Dataset records:
● ● ● ●

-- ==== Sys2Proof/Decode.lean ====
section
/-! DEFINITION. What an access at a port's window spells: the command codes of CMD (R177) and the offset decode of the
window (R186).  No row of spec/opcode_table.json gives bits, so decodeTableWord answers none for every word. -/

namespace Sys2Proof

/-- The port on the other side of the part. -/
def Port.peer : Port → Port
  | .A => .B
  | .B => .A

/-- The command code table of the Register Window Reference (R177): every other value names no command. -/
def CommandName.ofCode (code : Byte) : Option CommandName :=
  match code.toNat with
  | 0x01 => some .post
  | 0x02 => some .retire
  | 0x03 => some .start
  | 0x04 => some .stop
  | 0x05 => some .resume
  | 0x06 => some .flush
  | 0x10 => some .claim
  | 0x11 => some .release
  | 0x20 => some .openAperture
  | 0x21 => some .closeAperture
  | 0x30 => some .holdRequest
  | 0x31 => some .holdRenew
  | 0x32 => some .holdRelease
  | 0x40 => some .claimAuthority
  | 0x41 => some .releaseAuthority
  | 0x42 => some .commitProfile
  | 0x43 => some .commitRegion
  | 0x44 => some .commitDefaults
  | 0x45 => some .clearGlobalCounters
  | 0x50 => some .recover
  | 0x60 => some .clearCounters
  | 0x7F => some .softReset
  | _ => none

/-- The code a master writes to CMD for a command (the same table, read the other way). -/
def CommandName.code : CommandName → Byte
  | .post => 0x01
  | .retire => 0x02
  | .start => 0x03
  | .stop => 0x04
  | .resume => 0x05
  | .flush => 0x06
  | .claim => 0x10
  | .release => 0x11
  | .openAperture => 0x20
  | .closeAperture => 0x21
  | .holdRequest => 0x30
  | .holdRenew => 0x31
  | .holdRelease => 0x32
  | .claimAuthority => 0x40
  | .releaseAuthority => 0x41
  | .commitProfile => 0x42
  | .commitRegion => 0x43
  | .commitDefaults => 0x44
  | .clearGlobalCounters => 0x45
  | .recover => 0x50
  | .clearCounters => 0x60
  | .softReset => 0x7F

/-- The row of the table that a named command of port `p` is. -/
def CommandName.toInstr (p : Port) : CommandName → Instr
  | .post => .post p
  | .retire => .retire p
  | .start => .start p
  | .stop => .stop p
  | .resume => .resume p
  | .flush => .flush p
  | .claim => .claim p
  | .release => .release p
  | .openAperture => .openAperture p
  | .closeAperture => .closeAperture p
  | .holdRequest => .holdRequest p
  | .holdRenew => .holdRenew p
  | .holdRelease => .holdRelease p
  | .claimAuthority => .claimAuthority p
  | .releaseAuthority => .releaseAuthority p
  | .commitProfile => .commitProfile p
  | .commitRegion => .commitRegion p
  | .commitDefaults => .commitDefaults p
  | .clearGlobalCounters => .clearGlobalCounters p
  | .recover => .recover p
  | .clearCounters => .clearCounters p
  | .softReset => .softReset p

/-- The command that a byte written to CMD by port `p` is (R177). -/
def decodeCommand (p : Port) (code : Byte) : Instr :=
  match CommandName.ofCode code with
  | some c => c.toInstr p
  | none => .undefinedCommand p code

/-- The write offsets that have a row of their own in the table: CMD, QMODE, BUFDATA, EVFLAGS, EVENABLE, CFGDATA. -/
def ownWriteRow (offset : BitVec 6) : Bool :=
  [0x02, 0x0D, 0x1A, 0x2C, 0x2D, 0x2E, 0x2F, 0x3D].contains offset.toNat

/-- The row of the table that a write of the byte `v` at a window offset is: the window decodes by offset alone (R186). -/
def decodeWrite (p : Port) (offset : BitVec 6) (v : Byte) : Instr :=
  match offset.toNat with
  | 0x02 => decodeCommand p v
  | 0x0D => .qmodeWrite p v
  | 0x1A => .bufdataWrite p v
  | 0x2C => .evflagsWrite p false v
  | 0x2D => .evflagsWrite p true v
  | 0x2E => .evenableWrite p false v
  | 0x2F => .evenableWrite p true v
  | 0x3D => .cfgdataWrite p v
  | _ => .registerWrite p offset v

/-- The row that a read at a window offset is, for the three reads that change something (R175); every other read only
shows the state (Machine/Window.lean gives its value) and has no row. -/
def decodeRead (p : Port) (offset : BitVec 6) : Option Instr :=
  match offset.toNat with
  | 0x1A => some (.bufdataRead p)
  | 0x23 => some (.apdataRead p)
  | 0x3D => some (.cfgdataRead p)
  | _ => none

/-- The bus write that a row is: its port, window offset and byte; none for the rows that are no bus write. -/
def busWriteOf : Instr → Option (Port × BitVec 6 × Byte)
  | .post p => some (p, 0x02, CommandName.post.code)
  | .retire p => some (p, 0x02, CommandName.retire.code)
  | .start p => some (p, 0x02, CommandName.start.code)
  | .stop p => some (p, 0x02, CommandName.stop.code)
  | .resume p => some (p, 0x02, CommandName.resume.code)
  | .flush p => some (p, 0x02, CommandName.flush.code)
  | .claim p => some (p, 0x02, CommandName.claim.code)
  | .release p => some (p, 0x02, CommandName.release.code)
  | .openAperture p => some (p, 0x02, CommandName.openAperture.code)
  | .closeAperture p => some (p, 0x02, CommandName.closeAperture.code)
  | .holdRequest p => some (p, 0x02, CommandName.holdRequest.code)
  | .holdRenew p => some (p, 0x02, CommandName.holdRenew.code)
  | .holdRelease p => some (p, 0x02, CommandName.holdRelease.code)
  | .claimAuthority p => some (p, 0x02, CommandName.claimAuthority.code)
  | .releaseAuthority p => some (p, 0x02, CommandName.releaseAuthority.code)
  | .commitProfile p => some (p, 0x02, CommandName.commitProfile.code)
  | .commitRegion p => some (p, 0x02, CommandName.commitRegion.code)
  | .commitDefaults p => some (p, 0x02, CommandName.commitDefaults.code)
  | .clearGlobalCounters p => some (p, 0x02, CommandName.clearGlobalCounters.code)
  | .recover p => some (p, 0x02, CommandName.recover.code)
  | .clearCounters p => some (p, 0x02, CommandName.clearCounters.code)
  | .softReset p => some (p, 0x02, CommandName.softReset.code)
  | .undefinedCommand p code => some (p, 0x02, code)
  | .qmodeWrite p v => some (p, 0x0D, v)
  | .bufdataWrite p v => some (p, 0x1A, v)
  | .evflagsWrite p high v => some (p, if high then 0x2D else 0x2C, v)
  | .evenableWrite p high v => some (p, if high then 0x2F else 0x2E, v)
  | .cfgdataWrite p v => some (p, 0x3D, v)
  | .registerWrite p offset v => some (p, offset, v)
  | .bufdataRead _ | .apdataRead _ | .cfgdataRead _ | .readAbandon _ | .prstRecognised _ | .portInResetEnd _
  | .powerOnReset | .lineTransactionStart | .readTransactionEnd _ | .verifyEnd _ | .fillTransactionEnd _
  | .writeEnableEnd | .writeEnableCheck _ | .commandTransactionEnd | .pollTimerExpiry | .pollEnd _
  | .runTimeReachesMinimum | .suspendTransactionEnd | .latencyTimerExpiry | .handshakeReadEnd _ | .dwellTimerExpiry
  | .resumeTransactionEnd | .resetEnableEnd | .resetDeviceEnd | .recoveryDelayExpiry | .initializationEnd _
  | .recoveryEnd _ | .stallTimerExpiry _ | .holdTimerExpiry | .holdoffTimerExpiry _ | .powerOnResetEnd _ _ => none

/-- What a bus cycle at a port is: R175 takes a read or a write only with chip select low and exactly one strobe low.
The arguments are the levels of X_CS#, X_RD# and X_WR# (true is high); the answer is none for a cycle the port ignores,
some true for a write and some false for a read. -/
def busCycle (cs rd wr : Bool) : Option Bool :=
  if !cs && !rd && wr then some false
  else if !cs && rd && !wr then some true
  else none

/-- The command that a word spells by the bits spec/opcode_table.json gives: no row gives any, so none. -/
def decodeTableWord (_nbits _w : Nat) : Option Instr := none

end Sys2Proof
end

● ● ● ●

Reply with exactly the lines above from the one that contains "else if !cs && rd && !wr then some true" through the final line of the material, and with nothing else.

  else if !cs && rd && !wr then some true
  else none

/-- The command that a word spells by the bits spec/opcode_table.json gives: no row gives any, so none. -/
def decodeTableWord (_nbits _w : Nat) : Option Instr := none

end Sys2Proof
end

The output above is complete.